Download as pdf or txt
Download as pdf or txt
You are on page 1of 4

SECOND DIVISION

[G.R. NO. 151133 : June 30, 2008]

AFP GENERAL INSURANCE CORPORATION, Petitioner, v. NOEL MOLINA, JUANITO ARQUEZA,


LEODY VENANCIO, JOSE OLAT, ANGEL CORTEZ, PANCRASIO SIMPAO, CONRADO
CALAPON AND NATIONAL LABOR RELATIONS COMMISSION (FIRST DIVISION), Respondents.

DECISION

QUISUMBING, J.:

This is a Petition for Review on Certiorari of the Decision1 dated August 20, 2001 of the Court of
Appeals in CA-G.R. SP No. 58763 which dismissed herein petitioner's special civil action
for certiorari . Before the appellate court, petitioner AFP General Insurance Corporation (AFPGIC)
sought to reverse the Resolution2 dated October 5, 1999 of the National Labor Relations Commission
(NLRC) in NLRC NCR CA-011705-96 for having been issued with grave abuse of discretion. The
NLRC affirmed the Order3 dated March 30, 1999 of Labor Arbiter Edgardo Madriaga in NLRC NCR
Case No. 02-00672-90 which had denied AFPGIC's Omnibus Motion to Quash Notice/Writ of
Garnishment and Discharge AFPGIC's appeal bond for failure of Radon Security & Allied Services
Agency (Radon Security) to pay the premiums on said bond. Equally challenged is the
Resolution4 dated December 14, 2001 of the appellate court in CA-G.R. SP No. 58763 which denied
herein petitioner's motion for reconsideration.

The facts of this case are not disputed.

The private respondents are the complainants in a case for illegal dismissal, docketed as NLRC NCR
Case No. 02-00672-90, filed against Radon Security & Allied Services Agency and/or Raquel Aquias
and Ever Emporium, Inc. In his Decision dated August 20, 1996, the Labor Arbiter ruled that the
private respondents were illegally dismissed and ordered Radon Security to pay them separation pay,
backwages, and other monetary claims.

Radon Security appealed the Labor Arbiter's decision to public respondent NLRC and posted
a supersedeas bond, issued by herein petitioner AFPGIC as surety. The appeal was docketed as
NLRC NCR CA-011705-96.

On April 6, 1998, the NLRC affirmed with modification the decision of the Labor Arbiter. The NLRC
found the herein private respondents constructively dismissed and ordered Radon Security to pay
them their separation pay, in lieu of reinstatement with backwages, as well as their monetary benefits
limited to three years, plus attorney's fees equivalent to 10% of the entire amount, with Radon
Security and Ever Emporium, Inc. adjudged jointly and severally liable.

Radon Security duly moved for reconsideration, but this was denied by the NLRC in its Resolution
dated June 22, 1998.

Radon Security then filed a Petition for Certiorari docketed as G.R. No. 134891 with this Court, but
we dismissed this petition in our Resolution of August 31, 1998.

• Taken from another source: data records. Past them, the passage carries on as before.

/-! ### Display -/

/-- R230: every pixel 0, `DIRTY <- 1`, `pc <- next`; `VF` is not touched. -/
def Obligations.ClearBlanksTheDisplay : Prop :=
  ∀ s : State, ∃ t, exec .cls s = .next t ∧ (∀ r c, t.disp.pixel r c = false) ∧ t.dirty = true ∧ t.pc = s.pc + 2 ∧
    t.v = s.v ∧ s.frameDisplay t

/-- 45_display.md, DRW (operand capture and bit order are decision D18, `N = 0` decision D17): every pixel of the display a
1 bit of the sprite lands on is inverted and no other changes; `VF` is 1 if one of them was 1 before, else 0;
`DIRTY <- 1`. -/
def Obligations.DrawXorsTheSprite : Prop :=
  ∀ (x y : Reg) (n : Nibble) (s : State) (P : Nat → Nat → Prop), s.Inv →
    P = s.spriteCovers (s.readV x).toNat (s.readV y).toNat n.toNat →
    ∃ t, exec (.drw x y n) s = .next t ∧
      (∀ r c, P r c → r < s.cfg.dispH ∧ c < s.cfg.dispW ∧ t.disp.pixel r c = !s.disp.pixel r c) ∧
      (∀ r c, ¬ P r c → t.disp.pixel r c = s.disp.pixel r c) ∧
      ((∃ r c, P r c ∧ s.disp.pixel r c = true) → t.readV VF = 1) ∧
      ((∀ r c, P r c → s.disp.pixel r c = false) → t.readV VF = 0) ∧
      t.dirty = true ∧ t.pc = s.pc + 2 ∧ s.sameRegsBut t (· = VF) ∧ s.frameDisplay t

/-- 45_display.md section on properties ("two identical DRWs with unchanged `I`, memory and origin restore the display
exactly", marked as the spec's inference): and the second reports a collision iff some sprite bit found a 0 pixel before
the first. The origin is unchanged when neither operand is `VF`. -/
def Obligations.DrawTwiceRestoresTheDisplay : Prop :=
  ∀ (x y : Reg) (n : Nibble) (s t u : State), s.Inv → x ≠ VF → y ≠ VF → exec (.drw x y n) s = .next t →
    exec (.drw x y n) t = .next u → u.disp = s.disp ∧
    (u.readV VF = 1 ↔
      ∃ r c, s.spriteCovers (s.readV x).toNat (s.readV y).toNat n.toNat r c ∧ s.disp.pixel r c = false)

/-- R233: the display is "mutated only by the draw instruction and the clear instruction" (and by reset): "No other
instruction, no timer and no host operation writes a pixel". -/
def Obligations.PixelsChangeOnlyByClearAndDraw : Prop :=
  (∀ s t : State, step s = .next t → t.disp ≠ s.disp →
    decodeWord s.fetch = some .cls ∨ ∃ x y n, decodeWord s.fetch = some (.drw x y n)) ∧
  (∀ (s t : State) (m : HostOp) (r : Reply), (∀ b, m ≠ .runCycle b) → m ≠ .initialise →
    hostStep m (.live s) = .next (.live t, r) → t.disp = s.disp)

/-! ### Invariants and what cannot be told apart -/

/-- The reset state of every core that can be configured has the invariant, and exactly the parameters that meet the
constraints of R7 ("Constraints a model must check on a configuration") can be; the defaults can. -/
def Obligations.ResetHasCanonicalMemory : Prop :=
  (∀ p : Config.Params, p.wf = true → (State.resetOf p).Inv ∧ configure p = some (.uninitialized p)) ∧
  (∀ p : Config.Params, p.wf = false → configure p = none) ∧ State.reset.Inv

/-- Every step keeps the invariant: memory canonical, its addresses strictly rising and inside the array (R33, R61:
"implementations must never read/write outside the fixed memory array"), no cell listed that an unlisted address would read
as; `SP` in `0 .. STACK_DEPTH` and the stack's length (R26: "push/pop must stay within capacity"); the display's shape
(R34). The parameters never change (R37). -/
def Obligations.StepKeepsCanonicalMemory : Prop :=
  ∀ s t : State, s.Inv → step s = .next t → t.Inv ∧ t.cfg = s.cfg

/-- Every session of host moves keeps the invariant (memory canonical, stack and display of their size), from any core of
admissible parameters never initialized, or any state that has it. -/
def Obligations.HostSessionKeepsCanonicalMemory : Prop :=
  ∀ (ms : List HostOp) (c d : Instance), c.Inv → hostRun ms c = .next d → d.Inv

/-- 10_state.md section 8: a program observes neither `DIRTY`, `TONE` nor `UNK*`, and `ST` only through the host's tone
signal: two states that differ only there step to states that differ only there. -/
def Obligations.HiddenStateDoesNotReachPrograms : Prop :=
  ∀ s s' t t' : State, s.visible = s'.visible → step s = .next t → step s' = .next t' → t.visible = t'.visible

/-- 10_state.md section 4 (the stack's representation is decision D5): "Entries above `SP` keep their old contents and are
never read": states that differ only there step to states that differ only there. -/
def Obligations.DeadStackEntriesAreNeverRead : Prop :=
  ∀ s s' t t' : State, s.sameLiveStack s' → step s = .next t → step s' = .next t' → t.sameLiveStack t'

/-- 10_state.md section 5 (decision D19): a `pc` kept in 16 bits is indistinguishable from one kept reduced
`mod MEM_SIZE`: states whose program addresses agree reduced step to states whose program addresses agree reduced, and
are otherwise equal (`UNK_PC`, which the host reads, is one of those addresses: log entry 17). -/
def Obligations.ReducedPcIsIndistinguishable : Prop :=
  ∀ s s' t t' : State, s.cfg.wf = true → s.sameReducedPc s' → step s = .next t → step s' = .next t' → t.sameReducedPc t'

/-! ### Encoding -/

/-- 30_encoding.md sections 1 and 3 (opcode numbers are decision D6): decoding the encoded bytes of ANY instruction, every
operand at every value, gives it back with the bytes after it. -/
def Obligations.DecodeInvertsEncode : Prop :=
  ∀ (i : Instr) (rest : List Byte), decode (encodeBytes i ++ rest) = .ok (i, rest) ∧ decodeWord (encode i) = some i

/-- 30_encoding.md section 3: a word that decodes is the encoding of what it decodes to: no bit of it is dropped. -/
def Obligations.EncodeInvertsDecode : Prop :=
  ∀ (op : Word) (i : Instr), decodeWord op = some i → encode i = op

/-- 30_encoding.md section 4 (decisions D6, D7, D9): the words that do not decode are exactly those of the table of unknown
opcodes. -/
def Obligations.UnknownWordsAreThoseListed : Prop :=
  ∀ op : Word, decodeWord op = none ↔ unknownOpcode op = true

/-- 95_test_vectors.md T-30.6 and the opcode map of 30_encoding.md section 3 (decision D6): a decoded word matches the row
of its instruction and no other row of the map; an unknown word matches none. -/
def Obligations.OpcodeMapRowsAreDisjoint : Prop :=
  ∀ op : Word, opcodeTable.filter (rowMatches op) =
    match decodeWord op with
    | some i => [i.row]
    | none => []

When the Decision dated April 6, 1998 of the NLRC became final and executory, private respondents
filed an Urgent Motion for Execution. As a result, the NLRC Research and Information Unit submitted
a Computation of the Monetary Awards in accordance with the NLRC decision. Radon Security
opposed said computation in its Motion for Recomputation.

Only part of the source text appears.